### Your goal
In the records that follow, find the line with "refine ⟨hle, fun"; from there, retype every line exactly through the line with "(hn : n.natAbs", which also belongs to the answer.

Items listed in a dataset
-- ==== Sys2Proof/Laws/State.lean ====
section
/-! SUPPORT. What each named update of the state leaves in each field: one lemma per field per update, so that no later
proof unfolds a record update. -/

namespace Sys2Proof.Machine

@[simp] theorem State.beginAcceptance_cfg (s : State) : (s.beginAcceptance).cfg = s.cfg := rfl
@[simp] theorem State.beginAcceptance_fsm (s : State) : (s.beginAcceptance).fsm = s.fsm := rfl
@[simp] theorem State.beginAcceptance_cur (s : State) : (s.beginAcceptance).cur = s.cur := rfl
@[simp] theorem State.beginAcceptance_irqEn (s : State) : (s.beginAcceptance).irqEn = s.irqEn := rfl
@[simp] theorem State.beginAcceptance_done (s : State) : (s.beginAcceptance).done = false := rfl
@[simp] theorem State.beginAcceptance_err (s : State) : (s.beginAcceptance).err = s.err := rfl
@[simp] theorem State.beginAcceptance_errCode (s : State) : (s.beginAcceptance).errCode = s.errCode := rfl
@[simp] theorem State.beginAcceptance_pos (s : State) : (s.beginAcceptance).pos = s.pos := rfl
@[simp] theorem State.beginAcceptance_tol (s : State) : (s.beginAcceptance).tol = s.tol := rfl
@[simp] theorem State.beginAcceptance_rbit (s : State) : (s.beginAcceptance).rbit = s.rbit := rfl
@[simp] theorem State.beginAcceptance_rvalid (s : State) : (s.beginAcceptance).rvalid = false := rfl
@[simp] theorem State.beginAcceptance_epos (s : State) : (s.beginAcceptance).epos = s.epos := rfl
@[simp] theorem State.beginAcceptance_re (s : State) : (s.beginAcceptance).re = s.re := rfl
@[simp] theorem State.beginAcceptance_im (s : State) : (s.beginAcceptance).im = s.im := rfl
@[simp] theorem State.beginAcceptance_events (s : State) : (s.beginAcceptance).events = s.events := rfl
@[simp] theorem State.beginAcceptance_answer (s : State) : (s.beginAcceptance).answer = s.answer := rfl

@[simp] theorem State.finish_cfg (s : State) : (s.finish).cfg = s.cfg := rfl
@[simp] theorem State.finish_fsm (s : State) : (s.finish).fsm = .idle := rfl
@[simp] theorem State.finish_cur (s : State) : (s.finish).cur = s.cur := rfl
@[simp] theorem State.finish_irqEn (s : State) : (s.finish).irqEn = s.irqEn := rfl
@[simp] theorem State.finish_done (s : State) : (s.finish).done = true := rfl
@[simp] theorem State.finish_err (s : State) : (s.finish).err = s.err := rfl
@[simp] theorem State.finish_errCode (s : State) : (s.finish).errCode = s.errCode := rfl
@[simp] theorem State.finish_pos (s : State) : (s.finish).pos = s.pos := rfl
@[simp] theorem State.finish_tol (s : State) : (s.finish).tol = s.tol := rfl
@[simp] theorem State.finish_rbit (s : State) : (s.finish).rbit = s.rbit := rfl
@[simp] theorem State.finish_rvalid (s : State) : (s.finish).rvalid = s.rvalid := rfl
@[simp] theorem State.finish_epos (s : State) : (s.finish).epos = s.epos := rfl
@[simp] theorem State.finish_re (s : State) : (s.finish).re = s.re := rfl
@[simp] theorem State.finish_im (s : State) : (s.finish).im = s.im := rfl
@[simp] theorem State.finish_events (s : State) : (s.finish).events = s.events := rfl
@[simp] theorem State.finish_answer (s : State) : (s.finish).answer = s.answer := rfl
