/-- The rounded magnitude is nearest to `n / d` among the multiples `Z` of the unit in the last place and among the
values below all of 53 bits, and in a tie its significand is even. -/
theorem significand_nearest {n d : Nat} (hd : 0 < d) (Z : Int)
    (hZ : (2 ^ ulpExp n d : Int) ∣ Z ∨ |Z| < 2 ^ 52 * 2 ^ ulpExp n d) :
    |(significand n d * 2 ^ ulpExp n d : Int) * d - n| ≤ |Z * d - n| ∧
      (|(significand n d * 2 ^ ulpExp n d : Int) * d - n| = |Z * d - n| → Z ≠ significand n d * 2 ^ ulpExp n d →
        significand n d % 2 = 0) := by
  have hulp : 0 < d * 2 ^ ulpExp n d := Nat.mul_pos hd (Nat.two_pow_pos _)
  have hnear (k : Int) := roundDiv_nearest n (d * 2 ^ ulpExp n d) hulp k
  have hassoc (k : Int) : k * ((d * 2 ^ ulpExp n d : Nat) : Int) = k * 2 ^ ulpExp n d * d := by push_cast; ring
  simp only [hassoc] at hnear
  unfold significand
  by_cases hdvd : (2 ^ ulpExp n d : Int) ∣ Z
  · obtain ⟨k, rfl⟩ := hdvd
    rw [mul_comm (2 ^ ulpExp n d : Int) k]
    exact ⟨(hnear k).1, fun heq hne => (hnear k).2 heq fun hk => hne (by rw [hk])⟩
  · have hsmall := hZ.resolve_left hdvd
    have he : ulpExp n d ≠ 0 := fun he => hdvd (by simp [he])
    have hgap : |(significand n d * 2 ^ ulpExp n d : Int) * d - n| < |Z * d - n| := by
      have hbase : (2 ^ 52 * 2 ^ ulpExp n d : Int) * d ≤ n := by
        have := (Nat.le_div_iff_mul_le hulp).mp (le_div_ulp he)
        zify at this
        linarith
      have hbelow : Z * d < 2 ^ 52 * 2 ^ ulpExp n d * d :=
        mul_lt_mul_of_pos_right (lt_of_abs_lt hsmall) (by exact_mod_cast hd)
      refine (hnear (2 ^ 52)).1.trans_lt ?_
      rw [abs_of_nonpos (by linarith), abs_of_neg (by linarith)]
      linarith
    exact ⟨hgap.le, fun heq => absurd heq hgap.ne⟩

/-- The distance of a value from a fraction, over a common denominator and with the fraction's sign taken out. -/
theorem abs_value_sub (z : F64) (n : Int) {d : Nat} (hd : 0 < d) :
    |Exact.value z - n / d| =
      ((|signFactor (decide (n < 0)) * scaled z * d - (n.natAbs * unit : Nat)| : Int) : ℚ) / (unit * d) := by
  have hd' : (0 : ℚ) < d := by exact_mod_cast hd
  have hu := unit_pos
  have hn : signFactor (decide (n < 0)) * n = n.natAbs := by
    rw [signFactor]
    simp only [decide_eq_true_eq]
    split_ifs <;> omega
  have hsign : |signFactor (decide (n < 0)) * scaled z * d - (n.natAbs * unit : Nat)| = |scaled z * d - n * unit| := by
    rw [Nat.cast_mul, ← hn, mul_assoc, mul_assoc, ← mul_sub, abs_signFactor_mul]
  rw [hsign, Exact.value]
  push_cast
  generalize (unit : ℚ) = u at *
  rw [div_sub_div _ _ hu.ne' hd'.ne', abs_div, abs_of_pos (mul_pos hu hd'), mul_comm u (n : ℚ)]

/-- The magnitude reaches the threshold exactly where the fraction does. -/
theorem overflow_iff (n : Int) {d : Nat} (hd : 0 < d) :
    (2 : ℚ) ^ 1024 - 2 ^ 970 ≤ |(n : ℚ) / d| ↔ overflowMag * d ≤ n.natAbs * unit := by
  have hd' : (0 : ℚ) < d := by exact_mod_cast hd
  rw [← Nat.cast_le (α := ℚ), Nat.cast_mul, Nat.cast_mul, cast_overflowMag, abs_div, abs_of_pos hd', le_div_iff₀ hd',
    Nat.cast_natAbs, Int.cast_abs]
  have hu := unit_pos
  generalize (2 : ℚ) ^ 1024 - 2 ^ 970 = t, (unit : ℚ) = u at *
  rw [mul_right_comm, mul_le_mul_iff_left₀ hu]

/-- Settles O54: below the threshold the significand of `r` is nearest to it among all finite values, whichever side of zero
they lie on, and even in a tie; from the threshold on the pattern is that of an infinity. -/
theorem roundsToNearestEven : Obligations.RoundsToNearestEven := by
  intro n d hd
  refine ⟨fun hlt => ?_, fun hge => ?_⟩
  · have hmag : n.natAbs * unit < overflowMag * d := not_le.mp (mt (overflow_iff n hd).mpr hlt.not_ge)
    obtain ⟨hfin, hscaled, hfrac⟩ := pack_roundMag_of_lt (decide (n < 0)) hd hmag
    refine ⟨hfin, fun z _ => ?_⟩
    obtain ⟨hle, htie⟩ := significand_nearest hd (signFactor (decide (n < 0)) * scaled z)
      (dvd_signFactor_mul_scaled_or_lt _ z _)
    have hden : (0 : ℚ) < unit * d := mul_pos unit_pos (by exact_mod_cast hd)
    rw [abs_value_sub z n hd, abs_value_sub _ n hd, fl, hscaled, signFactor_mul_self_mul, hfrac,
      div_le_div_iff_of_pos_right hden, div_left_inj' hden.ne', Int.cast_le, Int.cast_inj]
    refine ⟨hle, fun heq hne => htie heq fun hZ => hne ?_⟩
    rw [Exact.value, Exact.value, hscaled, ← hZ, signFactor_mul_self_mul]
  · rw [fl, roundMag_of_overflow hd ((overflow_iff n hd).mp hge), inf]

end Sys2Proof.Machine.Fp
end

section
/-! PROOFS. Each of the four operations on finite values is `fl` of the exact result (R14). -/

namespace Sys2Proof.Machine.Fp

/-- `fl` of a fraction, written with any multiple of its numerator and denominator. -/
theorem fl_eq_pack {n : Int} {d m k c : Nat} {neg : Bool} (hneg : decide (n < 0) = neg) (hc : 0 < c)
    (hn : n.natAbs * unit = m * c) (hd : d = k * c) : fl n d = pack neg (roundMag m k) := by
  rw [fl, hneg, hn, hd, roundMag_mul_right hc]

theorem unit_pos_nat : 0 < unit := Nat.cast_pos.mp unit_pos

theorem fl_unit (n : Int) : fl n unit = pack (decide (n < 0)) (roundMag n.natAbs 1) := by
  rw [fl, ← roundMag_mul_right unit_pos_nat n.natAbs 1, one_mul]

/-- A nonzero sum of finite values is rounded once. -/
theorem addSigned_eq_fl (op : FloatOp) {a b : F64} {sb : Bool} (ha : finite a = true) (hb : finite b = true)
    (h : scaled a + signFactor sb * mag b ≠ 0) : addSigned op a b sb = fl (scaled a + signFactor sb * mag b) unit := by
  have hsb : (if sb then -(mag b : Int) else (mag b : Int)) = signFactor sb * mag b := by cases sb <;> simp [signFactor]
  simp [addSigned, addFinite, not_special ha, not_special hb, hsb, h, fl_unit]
--
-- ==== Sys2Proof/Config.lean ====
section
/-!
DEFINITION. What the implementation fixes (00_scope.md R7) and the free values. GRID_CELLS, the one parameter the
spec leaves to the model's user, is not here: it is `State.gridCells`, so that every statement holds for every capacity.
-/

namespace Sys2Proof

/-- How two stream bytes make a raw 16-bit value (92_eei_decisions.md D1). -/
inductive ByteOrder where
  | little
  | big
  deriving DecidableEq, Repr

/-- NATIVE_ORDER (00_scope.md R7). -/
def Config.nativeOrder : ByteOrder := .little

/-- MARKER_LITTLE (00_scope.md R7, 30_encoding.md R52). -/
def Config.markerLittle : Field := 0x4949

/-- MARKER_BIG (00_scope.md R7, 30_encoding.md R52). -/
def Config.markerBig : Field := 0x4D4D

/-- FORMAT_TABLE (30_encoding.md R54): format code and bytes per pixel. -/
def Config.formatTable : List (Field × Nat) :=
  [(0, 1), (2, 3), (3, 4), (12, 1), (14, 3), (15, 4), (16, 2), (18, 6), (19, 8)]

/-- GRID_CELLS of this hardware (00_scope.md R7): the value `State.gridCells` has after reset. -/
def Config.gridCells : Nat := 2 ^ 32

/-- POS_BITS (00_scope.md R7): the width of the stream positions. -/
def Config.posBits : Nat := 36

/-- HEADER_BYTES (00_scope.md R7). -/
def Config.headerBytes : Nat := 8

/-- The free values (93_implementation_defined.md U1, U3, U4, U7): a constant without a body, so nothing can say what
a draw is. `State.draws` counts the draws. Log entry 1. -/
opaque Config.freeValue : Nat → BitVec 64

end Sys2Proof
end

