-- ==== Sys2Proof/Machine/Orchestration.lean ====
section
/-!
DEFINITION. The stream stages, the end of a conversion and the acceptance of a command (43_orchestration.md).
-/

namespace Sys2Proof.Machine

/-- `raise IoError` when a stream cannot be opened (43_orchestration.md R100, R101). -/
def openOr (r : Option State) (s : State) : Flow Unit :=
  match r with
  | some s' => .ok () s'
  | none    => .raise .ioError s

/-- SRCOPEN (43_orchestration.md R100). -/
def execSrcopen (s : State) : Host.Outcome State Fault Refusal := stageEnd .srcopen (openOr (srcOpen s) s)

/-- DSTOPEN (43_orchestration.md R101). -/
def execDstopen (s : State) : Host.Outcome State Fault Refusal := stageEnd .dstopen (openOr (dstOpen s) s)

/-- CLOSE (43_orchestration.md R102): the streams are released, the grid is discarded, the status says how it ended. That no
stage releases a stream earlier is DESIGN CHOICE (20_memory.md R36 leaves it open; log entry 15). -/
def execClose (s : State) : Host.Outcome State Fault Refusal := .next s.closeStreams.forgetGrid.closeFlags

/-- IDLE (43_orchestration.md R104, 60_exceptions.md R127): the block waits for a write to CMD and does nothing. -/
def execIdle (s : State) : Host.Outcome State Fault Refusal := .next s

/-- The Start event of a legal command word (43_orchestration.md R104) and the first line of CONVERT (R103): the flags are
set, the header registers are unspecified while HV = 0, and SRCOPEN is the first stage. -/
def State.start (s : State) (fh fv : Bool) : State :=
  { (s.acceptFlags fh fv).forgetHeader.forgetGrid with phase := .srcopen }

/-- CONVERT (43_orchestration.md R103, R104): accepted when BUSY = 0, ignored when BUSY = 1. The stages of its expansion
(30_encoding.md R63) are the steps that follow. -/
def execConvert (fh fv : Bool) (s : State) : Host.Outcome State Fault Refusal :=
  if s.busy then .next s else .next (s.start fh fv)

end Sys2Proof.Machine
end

### Response area
    refine ⟨hle, fun heq hne => htie heq fun hZ => hne ?_⟩
    rw [Exact.value, Exact.value, hscaled, ← hZ, signFactor_mul_self_mul]
  · rw [fl, roundMag_of_overflow hd ((overflow_iff n hd).mp hge), inf]

end Sys2Proof.Machine.Fp
end

section
/-! PROOFS. Each of the four operations on finite values is `fl` of the exact result (R14). -/

namespace Sys2Proof.Machine.Fp

/-- `fl` of a fraction, written with any multiple of its numerator and denominator. -/
theorem fl_eq_pack {n : Int} {d m k c : Nat} {neg : Bool} (hneg : decide (n < 0) = neg) (hc : 0 < c)
    (hn : n.natAbs * unit = m * c) (hd : d = k * c) : fl n d = pack neg (roundMag m k) := by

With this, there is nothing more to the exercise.